Michael Kesslering: Still for some of our listeners that maybe aren’t familiar with some of the big players within the SPAC space. Can you give a little bit of the background on Glazer Capital and their position within the SPAC ecosystem as an investor?

Joe Tonnos: Yeah, so Glazer Capital was founded in 1998 by Paul Glazer. Traditionally an event driven market neutral strategy. And since 2009 we’ve been involved in the SPAC market. SPAC portfolio is led by Vic Mittal, who is a PM partner, and has been with Glazer since 2005. As SPACs became more mainstream five, six years ago, Glazer has built a position, a leadership position as a SPAC investor and the largest investor globally as of March 31st, 13 F filings with approximately five and a half billion of SPAC investments. Through that, we’ve kind of built a strategy over the last number of years, investing across the entire SPAC ecosystem beyond just the public markets, whether that be traditional way IPOs or secondary trading. And that was really the Genesis for Meteora Capital Partners, which sits under the broader Glazer Capital Management umbrella.

So, 2016 was actually the first risk capital investment as a co-sponsor. We try to lean in, it had active dialogue with all of our sponsor teams so that we can help them in getting a successful outcome for the sponsor and for us obviously, too. And so, what does that mean? We’re really an end-to-end partner. We’ll come in, we’ll make an investment at the risk capital level and act as an extension of their team throughout the process, helping to review the funnel, the pipeline, go through structuring, helping review LOI before they’re submitted and everything else that kind of comes with the SPAC process. Some of the time we’re even meeting teams prior to them getting on board with underwriters and helping with underwriter selection in the super early days as well. And so ultimately like I said, we’re trying to drive a great outcome for everyone involved.

And so most frequently we have weekly or bi-weekly calls with our management teams. There are some situations where it’s a little bit less frequently than that. There’s a couple of situations where we lean in a little bit more hands-on and have an even more active dialogue than a weekly or biweekly touch base. Anyways this strategy was launched last year in 2020, to invest across the entire SPAC ecosystem in terms of risk capital, public freely tradable redeemable securities, and pipes and structured notes on the backend in selective situations, but really be a holistic partner to an investor across the SPAC ecosystem, as I mentioned a couple times. And so, as that strategy was launched, it became Meteora Capital Partners earlier this year with a little bit of a rebrand. Still, as I mentioned, under the Glazer umbrella, we now have a team of eight individuals focused on the broader SPAC ecosystem investing. Co sponsorships through the public and through pipes and structured notes on the back end.

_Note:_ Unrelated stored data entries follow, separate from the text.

/-- Settles O39: a claim granted (`PlanStep.claim_granted`) or withdrawn, what the freed entry is for
(`PlanStep.retryOverdue_made`, `PlanStep.retryRunEnd_made`), and the claim state at an offer and at a withdrawal. -/
theorem claimsOffersAndWithdrawals : Obligations.ClaimsOffersAndWithdrawals := by
  unfold Obligations.ClaimsOffersAndWithdrawals
  refine ⟨fun c rest s sh hr hw hsh hover hend => ⟨fun x cs q hcuts hx hq htail huniq => ?_, fun hhead => ?_⟩,
    fun c rest s sh o x cs q hr hw hsh ho hcuts hx hfree hq htail huniq => ?_, fun c rest s sh hr hw hsh => ?_,
    fun x rest s sh hr hw hsh hclaim => ?_⟩
  · rw [exec_strikeClaim hr hw hsh, PlanStep.claim_granted (r := s.planStep) hcuts hx hq htail huniq,
      PlanStep.takeUpRoom_idle hover hend]
    exact congrArg Host.Outcome.next (State.finishPlan_offers rfl rfl)
  · rw [exec_strikeClaim hr hw hsh, PlanStep.claim_withdrawn (r := s.planStep) hhead]
    exact congrArg Host.Outcome.next (State.finishPlan_offers rfl rfl)
  · intro struck lengthened answer offered
    have hlen : struck.length = s.planner.pieces.length := List.length_map _
    have hgrant := PlanStep.claim_granted (k := s.planContext sh) (r := s.planStep) hcuts hx hq htail huniq
    rw [exec_strikeClaim hr hw hsh, hgrant]
    refine ⟨fun hrun hover => ?_, fun hdrain hwait hslot hnext => ?_⟩
    · rw [PlanStep.takeUpRoom_running (decide_eq_true hrun)]
      refine ⟨fun hfull => ?_, fun g hslots hnext hg => ?_⟩
      · rw [PlanStep.retryOverdue_left (.inr (Planner.room_eq_false (by exact ho) (.inr (by
          show 40 < struck.length + 1 + 1
          omega))))]
        exact congrArg Host.Outcome.next (State.finishPlan_offers rfl rfl)
      · have hroom : Planner.room { s.planner with cuts := cs, pieces := struck } 1 1 = true :=
          (Planner.room_iff (by exact ho) 1 1).mpr ⟨hfree, by rw [hlen]; exact hslots⟩
        rw [PlanStep.retryOverdue_made (by exact ho) hover hroom, PlanStep.fix_eq (by exact hnext) (by exact hg),
          Planner.overTail_eq]
        rfl
    · have hroom : Planner.room { s.planner with cuts := cs, pieces := struck } 1 0 = true :=
        (Planner.room_iff (by exact ho) 1 0).mpr ⟨hfree, by rw [hlen]; exact hslot⟩
      rw [PlanStep.takeUpRoom_not_running (by simp [State.planContext, hdrain]),
        PlanStep.retryRunEnd_made (by exact ho) hwait hroom (by exact hnext), Planner.overTail_eq]
      exact congrArg Host.Outcome.next (State.finishPlan_offers rfl rfl)
  · rw [exec_headOffer hr hw hsh]
    intro held
    cases hclaim : s.strike.claiming with
    | some y =>
      rw [Strike.offer_held (.inl (by simp [hclaim])), State.finishStrike_eq, State.tagAll_nil]
      simp only [List.append_nil]
      rfl
    | none =>
      cases c with
      | none =>
        rw [Strike.offer_held (.inr (.inl rfl)), State.finishStrike_eq, State.tagAll_nil]
        simp only [List.append_nil]
        rfl
      | some x =>
        by_cases hle : x + sh.dCut ≤ s.strike.lastPos
        · rw [Strike.offer_claimed hclaim hle]
          simp only [if_pos hle]
          rfl
        · rw [Strike.offer_held (.inr (.inr ⟨x, rfl, Nat.not_le.mp hle⟩)), State.finishStrike_eq, State.tagAll_nil]
          simp only [if_neg hle, List.append_nil]
          rfl
  · intro taken
    rw [exec_claimWithdrawal hr hw hsh, Strike.withdraw_eq hclaim]
    rfl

I lead most of the illiquid and co-sponsorship efforts working with our sponsor teams and reviewing the pipe opportunities on the backend. As it relates to our risk capital investments, I would like to use a football reference and where I’m a little bit of either a quarterback or an offensive coordinator, depending on how high touch the situation is for us. And obviously having been through the gauntlet a couple of times, myself, on the execution side with the Haymaker Acquisition team. I’ve got some firsthand experience, hopefully adding significant value to these teams. Our partners with first first-time SPAC sponsors and we developed long-term relationships with other sponsors. We’ve got a couple of groups now who are serial sponsor teams and are on their fourth, fifth or sixth SPAC. And we’ve been a co-sponsor of theirs from day one. So ultimately as I mention, it creates an opportunity for us to be an end-to-end partner to the sponsors but also to participate as an investor and be there from start to finish.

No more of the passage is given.